BRIEF: Go through the entries, filter for the word "linkKernel", and copy every line that has it.

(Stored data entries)
★ ★ ★ ★ ★ ★ ★
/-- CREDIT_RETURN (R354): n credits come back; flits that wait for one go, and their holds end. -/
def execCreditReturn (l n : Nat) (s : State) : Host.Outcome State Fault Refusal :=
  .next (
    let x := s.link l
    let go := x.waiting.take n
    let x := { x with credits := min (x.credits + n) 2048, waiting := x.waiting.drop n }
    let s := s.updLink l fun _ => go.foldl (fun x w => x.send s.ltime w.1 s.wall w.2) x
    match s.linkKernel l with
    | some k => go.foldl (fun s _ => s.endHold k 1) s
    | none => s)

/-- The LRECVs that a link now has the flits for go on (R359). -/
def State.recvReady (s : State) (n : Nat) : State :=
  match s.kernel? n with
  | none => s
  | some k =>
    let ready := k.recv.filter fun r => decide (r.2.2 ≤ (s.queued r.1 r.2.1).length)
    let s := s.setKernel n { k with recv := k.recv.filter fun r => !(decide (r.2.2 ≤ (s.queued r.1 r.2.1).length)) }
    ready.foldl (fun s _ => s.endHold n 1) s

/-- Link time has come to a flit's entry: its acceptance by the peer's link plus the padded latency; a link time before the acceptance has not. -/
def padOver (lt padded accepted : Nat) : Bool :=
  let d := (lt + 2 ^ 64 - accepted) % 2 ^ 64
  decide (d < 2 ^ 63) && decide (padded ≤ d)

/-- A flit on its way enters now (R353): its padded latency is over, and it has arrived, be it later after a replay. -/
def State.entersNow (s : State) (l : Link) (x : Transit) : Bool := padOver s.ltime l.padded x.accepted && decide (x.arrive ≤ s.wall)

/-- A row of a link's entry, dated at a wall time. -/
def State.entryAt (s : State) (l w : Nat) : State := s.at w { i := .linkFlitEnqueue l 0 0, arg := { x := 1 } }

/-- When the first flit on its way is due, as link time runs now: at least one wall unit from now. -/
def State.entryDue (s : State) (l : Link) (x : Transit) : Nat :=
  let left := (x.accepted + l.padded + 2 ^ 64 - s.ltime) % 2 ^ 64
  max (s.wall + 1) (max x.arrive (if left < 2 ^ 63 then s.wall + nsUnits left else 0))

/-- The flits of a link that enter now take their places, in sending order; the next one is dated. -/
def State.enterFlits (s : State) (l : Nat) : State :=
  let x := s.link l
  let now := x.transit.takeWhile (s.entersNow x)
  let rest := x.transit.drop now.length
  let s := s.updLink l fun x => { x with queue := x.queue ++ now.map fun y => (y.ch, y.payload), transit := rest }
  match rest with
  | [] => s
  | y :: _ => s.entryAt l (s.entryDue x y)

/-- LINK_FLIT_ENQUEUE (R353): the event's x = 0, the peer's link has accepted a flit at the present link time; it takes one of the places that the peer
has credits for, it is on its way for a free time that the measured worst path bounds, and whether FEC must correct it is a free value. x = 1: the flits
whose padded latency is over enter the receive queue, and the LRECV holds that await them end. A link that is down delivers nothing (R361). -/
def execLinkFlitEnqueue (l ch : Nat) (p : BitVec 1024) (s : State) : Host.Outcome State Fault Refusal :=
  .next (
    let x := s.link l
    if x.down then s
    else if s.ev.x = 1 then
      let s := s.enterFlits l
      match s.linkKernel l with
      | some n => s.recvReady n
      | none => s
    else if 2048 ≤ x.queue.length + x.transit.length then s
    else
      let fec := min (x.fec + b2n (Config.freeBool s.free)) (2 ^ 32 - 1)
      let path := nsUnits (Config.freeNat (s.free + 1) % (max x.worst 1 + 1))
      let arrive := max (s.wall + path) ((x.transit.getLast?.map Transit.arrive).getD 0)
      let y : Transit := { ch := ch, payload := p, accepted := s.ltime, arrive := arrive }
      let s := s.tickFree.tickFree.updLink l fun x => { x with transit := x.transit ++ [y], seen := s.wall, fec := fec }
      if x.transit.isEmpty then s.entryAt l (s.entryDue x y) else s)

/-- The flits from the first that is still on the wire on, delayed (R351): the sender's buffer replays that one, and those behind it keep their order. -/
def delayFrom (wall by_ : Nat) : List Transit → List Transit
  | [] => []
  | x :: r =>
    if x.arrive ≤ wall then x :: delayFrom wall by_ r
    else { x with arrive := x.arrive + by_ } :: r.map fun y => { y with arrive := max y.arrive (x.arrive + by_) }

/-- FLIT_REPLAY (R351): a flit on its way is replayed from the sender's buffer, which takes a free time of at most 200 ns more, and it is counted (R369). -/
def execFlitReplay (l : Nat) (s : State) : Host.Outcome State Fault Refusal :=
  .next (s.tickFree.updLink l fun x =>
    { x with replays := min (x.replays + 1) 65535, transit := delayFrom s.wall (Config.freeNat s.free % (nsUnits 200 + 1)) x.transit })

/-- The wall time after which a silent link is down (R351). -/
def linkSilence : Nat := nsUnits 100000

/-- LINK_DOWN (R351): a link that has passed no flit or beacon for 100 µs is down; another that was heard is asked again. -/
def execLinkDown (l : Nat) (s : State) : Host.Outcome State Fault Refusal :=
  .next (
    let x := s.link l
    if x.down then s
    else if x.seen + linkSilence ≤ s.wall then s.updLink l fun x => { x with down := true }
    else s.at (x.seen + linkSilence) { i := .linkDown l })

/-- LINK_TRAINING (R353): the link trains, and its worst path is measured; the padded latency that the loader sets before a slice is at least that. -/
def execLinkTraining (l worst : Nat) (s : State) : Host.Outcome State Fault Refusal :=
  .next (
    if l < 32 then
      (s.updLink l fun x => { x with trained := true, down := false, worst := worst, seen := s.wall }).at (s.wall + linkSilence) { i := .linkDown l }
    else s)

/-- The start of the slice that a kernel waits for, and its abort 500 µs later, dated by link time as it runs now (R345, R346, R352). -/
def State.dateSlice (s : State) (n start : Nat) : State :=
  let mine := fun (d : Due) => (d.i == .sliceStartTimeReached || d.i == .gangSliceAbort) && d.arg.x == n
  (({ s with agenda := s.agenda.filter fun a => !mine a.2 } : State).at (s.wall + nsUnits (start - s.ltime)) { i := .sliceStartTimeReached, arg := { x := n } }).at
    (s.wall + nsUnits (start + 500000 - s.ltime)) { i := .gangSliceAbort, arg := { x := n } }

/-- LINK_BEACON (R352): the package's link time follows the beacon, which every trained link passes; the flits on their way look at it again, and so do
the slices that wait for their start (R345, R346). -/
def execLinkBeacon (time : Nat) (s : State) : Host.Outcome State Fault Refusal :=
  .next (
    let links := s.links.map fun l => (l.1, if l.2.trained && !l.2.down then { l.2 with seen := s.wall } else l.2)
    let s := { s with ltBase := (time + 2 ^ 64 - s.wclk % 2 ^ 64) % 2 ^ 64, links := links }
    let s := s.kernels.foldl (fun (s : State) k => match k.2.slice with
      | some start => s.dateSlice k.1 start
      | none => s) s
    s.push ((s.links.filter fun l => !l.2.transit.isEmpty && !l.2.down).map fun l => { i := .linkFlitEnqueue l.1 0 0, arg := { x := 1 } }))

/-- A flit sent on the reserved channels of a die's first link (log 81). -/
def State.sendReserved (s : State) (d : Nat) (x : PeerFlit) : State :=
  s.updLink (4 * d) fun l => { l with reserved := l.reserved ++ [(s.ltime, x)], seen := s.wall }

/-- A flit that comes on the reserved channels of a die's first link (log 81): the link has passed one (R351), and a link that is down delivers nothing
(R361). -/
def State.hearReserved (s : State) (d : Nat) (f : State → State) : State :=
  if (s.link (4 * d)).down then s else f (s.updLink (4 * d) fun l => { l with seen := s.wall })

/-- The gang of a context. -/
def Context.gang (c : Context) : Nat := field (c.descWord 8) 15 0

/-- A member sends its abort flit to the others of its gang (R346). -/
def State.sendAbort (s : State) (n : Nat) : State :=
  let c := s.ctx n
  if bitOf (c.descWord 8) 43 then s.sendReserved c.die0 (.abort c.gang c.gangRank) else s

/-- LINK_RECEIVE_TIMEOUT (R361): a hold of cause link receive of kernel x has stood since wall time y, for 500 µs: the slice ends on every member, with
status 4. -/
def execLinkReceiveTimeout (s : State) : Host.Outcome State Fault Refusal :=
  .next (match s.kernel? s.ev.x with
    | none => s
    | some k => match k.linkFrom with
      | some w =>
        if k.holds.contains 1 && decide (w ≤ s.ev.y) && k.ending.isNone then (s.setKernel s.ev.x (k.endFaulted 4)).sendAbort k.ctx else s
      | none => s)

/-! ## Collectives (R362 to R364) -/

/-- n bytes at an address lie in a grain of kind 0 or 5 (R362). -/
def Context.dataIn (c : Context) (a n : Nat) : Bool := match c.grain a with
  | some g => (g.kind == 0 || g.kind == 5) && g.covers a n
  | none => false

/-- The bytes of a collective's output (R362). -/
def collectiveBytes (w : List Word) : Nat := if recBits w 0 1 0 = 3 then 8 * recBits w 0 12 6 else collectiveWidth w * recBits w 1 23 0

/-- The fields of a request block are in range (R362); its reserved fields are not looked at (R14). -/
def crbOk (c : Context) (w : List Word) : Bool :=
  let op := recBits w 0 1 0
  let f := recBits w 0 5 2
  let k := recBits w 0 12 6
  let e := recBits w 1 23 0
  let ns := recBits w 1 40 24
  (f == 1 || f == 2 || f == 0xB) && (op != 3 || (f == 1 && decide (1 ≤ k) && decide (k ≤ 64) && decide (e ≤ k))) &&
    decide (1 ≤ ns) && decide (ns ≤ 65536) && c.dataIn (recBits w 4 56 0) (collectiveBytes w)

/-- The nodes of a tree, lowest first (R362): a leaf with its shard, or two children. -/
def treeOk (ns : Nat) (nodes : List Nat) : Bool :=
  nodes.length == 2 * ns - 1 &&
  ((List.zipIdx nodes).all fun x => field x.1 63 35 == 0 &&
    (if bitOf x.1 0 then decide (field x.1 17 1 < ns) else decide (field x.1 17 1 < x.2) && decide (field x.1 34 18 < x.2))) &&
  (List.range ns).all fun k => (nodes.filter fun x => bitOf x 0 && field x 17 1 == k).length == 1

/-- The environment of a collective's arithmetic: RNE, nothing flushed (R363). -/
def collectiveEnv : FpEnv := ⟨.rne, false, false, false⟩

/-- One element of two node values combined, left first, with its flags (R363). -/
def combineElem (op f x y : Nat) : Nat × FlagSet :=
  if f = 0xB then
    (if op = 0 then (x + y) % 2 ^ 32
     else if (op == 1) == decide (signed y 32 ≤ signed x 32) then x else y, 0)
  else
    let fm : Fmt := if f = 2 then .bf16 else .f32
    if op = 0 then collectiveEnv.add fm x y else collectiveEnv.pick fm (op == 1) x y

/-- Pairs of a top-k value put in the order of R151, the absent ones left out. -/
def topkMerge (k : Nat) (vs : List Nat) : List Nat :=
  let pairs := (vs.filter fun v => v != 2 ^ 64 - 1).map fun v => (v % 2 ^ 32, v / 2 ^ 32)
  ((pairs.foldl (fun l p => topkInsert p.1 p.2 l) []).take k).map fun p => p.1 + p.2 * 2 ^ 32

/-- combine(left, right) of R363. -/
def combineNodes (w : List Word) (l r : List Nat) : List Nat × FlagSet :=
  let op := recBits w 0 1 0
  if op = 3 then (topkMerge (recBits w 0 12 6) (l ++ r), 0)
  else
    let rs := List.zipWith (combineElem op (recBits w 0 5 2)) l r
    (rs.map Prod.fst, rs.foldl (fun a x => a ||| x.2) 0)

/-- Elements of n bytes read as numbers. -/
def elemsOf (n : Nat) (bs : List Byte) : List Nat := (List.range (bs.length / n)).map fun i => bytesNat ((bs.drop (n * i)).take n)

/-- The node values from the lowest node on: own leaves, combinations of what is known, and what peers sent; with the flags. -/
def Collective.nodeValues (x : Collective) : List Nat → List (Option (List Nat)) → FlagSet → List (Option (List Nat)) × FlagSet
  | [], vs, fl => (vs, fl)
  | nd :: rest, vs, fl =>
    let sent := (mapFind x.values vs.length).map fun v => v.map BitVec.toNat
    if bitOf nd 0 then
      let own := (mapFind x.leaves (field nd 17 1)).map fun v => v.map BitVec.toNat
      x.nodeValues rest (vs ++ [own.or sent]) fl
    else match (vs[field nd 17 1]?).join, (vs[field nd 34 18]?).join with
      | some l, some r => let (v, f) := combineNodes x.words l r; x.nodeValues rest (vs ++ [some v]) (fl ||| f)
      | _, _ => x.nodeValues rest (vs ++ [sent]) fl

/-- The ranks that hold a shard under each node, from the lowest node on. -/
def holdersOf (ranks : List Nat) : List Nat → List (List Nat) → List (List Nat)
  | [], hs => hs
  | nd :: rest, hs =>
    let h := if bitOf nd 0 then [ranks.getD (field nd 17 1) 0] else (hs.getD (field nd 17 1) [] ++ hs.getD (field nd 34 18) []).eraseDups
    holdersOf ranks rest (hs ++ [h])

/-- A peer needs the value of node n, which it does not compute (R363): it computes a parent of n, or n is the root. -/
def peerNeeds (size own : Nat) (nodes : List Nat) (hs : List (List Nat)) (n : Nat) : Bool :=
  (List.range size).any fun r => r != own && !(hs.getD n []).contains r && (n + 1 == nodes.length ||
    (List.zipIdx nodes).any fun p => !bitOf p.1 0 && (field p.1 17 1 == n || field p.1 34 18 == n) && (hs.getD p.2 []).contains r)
★ ★ ★ ★ ★ ★ ★
SOLUTION TO THE EXERCISE:
    match s.linkKernel l with
      match s.linkKernel l with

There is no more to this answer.